** Opening RECORDS FOR THE EXERCISE block **
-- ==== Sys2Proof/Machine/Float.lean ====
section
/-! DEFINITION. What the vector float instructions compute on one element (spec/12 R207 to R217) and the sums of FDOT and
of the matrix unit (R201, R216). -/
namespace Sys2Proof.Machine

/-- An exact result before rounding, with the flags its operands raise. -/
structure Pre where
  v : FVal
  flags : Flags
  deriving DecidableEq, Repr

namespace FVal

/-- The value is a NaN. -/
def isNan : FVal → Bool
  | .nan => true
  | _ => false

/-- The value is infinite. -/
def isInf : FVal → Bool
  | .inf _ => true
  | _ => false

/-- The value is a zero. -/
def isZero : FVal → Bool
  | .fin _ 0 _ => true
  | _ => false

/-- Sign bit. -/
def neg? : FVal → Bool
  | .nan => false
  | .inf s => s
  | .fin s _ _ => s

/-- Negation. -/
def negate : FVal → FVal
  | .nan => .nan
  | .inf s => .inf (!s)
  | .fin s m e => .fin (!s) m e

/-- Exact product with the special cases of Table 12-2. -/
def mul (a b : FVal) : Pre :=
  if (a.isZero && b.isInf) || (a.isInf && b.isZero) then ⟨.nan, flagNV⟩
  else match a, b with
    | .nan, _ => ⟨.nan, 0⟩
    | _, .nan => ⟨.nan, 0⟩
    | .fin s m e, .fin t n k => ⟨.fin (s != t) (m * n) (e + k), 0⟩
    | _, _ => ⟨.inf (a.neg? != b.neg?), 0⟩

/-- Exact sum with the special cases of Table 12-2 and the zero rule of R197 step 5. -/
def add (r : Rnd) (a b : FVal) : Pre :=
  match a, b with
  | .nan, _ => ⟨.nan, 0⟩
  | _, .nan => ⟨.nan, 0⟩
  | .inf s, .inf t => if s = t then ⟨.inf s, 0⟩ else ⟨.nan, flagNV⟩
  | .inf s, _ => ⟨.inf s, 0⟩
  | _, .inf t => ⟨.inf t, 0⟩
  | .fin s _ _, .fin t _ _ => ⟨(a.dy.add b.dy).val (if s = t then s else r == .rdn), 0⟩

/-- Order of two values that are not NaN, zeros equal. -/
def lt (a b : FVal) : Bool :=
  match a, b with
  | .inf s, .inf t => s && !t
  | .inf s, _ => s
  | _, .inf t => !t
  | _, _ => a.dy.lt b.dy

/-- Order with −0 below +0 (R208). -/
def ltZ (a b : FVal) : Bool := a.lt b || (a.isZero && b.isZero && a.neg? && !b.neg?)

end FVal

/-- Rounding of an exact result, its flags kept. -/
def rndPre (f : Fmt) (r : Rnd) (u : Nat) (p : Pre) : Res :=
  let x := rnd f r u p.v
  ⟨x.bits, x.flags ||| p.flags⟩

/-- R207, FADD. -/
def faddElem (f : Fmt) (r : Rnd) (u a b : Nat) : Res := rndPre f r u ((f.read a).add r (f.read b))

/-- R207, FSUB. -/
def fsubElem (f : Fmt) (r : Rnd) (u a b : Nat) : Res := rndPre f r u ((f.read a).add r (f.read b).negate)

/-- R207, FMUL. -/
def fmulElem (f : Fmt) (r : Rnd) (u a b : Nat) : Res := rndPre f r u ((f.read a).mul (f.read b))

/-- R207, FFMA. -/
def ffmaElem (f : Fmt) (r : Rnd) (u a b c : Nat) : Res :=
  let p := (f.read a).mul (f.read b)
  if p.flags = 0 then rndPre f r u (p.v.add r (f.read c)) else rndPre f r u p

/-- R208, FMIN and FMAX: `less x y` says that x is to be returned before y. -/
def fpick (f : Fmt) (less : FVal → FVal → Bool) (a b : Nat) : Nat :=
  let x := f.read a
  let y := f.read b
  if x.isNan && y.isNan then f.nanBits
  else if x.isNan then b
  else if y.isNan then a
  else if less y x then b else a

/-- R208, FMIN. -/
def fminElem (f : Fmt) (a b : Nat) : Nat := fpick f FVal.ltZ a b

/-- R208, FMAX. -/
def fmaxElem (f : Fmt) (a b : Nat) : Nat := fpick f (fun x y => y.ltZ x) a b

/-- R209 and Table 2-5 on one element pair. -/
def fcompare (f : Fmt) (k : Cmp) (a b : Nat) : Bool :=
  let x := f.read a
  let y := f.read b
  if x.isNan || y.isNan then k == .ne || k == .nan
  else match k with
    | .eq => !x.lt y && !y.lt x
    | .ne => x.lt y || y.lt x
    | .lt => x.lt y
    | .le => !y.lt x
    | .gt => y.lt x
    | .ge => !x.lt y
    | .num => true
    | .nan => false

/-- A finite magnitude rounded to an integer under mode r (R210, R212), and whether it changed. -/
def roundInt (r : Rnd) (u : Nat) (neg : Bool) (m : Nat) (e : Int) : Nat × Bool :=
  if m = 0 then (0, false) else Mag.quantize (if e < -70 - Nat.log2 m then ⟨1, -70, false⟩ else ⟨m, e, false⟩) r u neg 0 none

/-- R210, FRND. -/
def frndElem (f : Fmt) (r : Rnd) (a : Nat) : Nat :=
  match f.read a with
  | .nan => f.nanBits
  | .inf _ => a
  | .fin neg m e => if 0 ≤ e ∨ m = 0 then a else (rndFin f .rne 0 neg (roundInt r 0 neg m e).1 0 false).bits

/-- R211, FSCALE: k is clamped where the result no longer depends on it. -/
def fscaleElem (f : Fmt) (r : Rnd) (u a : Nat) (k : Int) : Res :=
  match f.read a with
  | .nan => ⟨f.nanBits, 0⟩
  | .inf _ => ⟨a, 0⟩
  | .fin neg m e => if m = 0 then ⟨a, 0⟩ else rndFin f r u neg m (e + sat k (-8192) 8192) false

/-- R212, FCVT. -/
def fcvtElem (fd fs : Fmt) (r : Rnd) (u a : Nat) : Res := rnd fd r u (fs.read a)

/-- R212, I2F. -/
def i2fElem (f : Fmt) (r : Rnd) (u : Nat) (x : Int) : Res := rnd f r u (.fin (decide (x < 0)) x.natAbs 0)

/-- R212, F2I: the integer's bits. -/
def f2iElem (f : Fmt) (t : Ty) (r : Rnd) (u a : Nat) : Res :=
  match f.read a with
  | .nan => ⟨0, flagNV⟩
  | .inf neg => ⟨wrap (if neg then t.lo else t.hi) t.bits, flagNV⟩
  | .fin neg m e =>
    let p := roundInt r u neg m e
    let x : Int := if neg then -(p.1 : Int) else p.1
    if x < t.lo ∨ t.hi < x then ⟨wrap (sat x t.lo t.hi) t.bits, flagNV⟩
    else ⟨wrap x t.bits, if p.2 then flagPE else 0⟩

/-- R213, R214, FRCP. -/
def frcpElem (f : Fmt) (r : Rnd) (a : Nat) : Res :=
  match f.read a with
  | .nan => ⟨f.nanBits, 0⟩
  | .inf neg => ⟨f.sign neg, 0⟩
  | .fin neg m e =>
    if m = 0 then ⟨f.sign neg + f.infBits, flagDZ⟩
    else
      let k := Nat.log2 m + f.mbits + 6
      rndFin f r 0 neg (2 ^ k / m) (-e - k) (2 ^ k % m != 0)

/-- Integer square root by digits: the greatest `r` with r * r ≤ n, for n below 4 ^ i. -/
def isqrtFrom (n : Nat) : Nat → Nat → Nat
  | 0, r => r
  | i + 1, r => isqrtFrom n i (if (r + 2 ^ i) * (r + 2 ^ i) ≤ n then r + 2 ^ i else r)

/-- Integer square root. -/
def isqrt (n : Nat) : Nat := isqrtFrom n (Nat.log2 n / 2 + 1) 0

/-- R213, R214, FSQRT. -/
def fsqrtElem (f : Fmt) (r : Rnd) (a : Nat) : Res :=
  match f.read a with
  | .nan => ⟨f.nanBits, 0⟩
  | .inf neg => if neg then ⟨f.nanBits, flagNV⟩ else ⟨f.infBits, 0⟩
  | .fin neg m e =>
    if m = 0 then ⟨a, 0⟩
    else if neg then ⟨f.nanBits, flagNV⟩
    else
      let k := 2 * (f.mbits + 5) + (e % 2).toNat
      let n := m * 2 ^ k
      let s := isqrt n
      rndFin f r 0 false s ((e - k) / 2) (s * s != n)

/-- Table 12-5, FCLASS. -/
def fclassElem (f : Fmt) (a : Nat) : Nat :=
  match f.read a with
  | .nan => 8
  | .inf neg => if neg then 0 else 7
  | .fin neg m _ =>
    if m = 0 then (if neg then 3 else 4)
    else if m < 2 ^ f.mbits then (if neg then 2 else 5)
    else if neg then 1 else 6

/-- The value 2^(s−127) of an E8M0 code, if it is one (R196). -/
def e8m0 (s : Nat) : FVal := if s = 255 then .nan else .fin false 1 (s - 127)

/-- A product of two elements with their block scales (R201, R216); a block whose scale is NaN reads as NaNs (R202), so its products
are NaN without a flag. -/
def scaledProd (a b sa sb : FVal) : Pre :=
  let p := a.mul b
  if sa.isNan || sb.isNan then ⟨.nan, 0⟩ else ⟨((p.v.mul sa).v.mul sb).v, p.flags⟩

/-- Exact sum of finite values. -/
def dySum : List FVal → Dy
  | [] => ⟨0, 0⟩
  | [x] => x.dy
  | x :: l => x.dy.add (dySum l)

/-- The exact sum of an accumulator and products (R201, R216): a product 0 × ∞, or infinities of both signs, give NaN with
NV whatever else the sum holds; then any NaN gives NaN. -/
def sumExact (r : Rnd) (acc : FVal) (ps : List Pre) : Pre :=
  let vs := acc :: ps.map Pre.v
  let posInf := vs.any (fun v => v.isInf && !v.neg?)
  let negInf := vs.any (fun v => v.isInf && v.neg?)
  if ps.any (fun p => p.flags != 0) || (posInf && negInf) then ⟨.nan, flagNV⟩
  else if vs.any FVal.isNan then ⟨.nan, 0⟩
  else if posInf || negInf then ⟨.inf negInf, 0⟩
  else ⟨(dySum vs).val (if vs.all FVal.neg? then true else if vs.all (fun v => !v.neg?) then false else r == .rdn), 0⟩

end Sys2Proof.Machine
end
** Closing RECORDS FOR THE EXERCISE block **
**BRIEF**
Your reply is to repeat, unchanged, the lines above running from the one with "def frndElem (f" up to and including the one with "else ⟨wrap x".

**RESPONSE BELOW**
def frndElem (f : Fmt) (r : Rnd) (a : Nat) : Nat :=
  match f.read a with
  | .nan => f.nanBits
  | .inf _ => a
  | .fin neg m e => if 0 ≤ e ∨ m = 0 then a else (rndFin f .rne 0 neg (roundInt r 0 neg m e).1 0 false).bits

/-- R211, FSCALE: k is clamped where the result no longer depends on it. -/
def fscaleElem (f : Fmt) (r : Rnd) (u a : Nat) (k : Int) : Res :=
  match f.read a with
  | .nan => ⟨f.nanBits, 0⟩
  | .inf _ => ⟨a, 0⟩
  | .fin neg m e => if m = 0 then ⟨a, 0⟩ else rndFin f r u neg m (e + sat k (-8192) 8192) false

/-- R212, FCVT. -/
def fcvtElem (fd fs : Fmt) (r : Rnd) (u a : Nat) : Res := rnd fd r u (fs.read a)

/-- R212, I2F. -/
def i2fElem (f : Fmt) (r : Rnd) (u : Nat) (x : Int) : Res := rnd f r u (.fin (decide (x < 0)) x.natAbs 0)

/-- R212, F2I: the integer's bits. -/
def f2iElem (f : Fmt) (t : Ty) (r : Rnd) (u a : Nat) : Res :=
  match f.read a with
  | .nan => ⟨0, flagNV⟩
  | .inf neg => ⟨wrap (if neg then t.lo else t.hi) t.bits, flagNV⟩
  | .fin neg m e =>
    let p := roundInt r u neg m e
    let x : Int := if neg then -(p.1 : Int) else p.1
    if x < t.lo ∨ t.hi < x then ⟨wrap (sat x t.lo t.hi) t.bits, flagNV⟩
    else ⟨wrap x t.bits, if p.2 then flagPE else 0⟩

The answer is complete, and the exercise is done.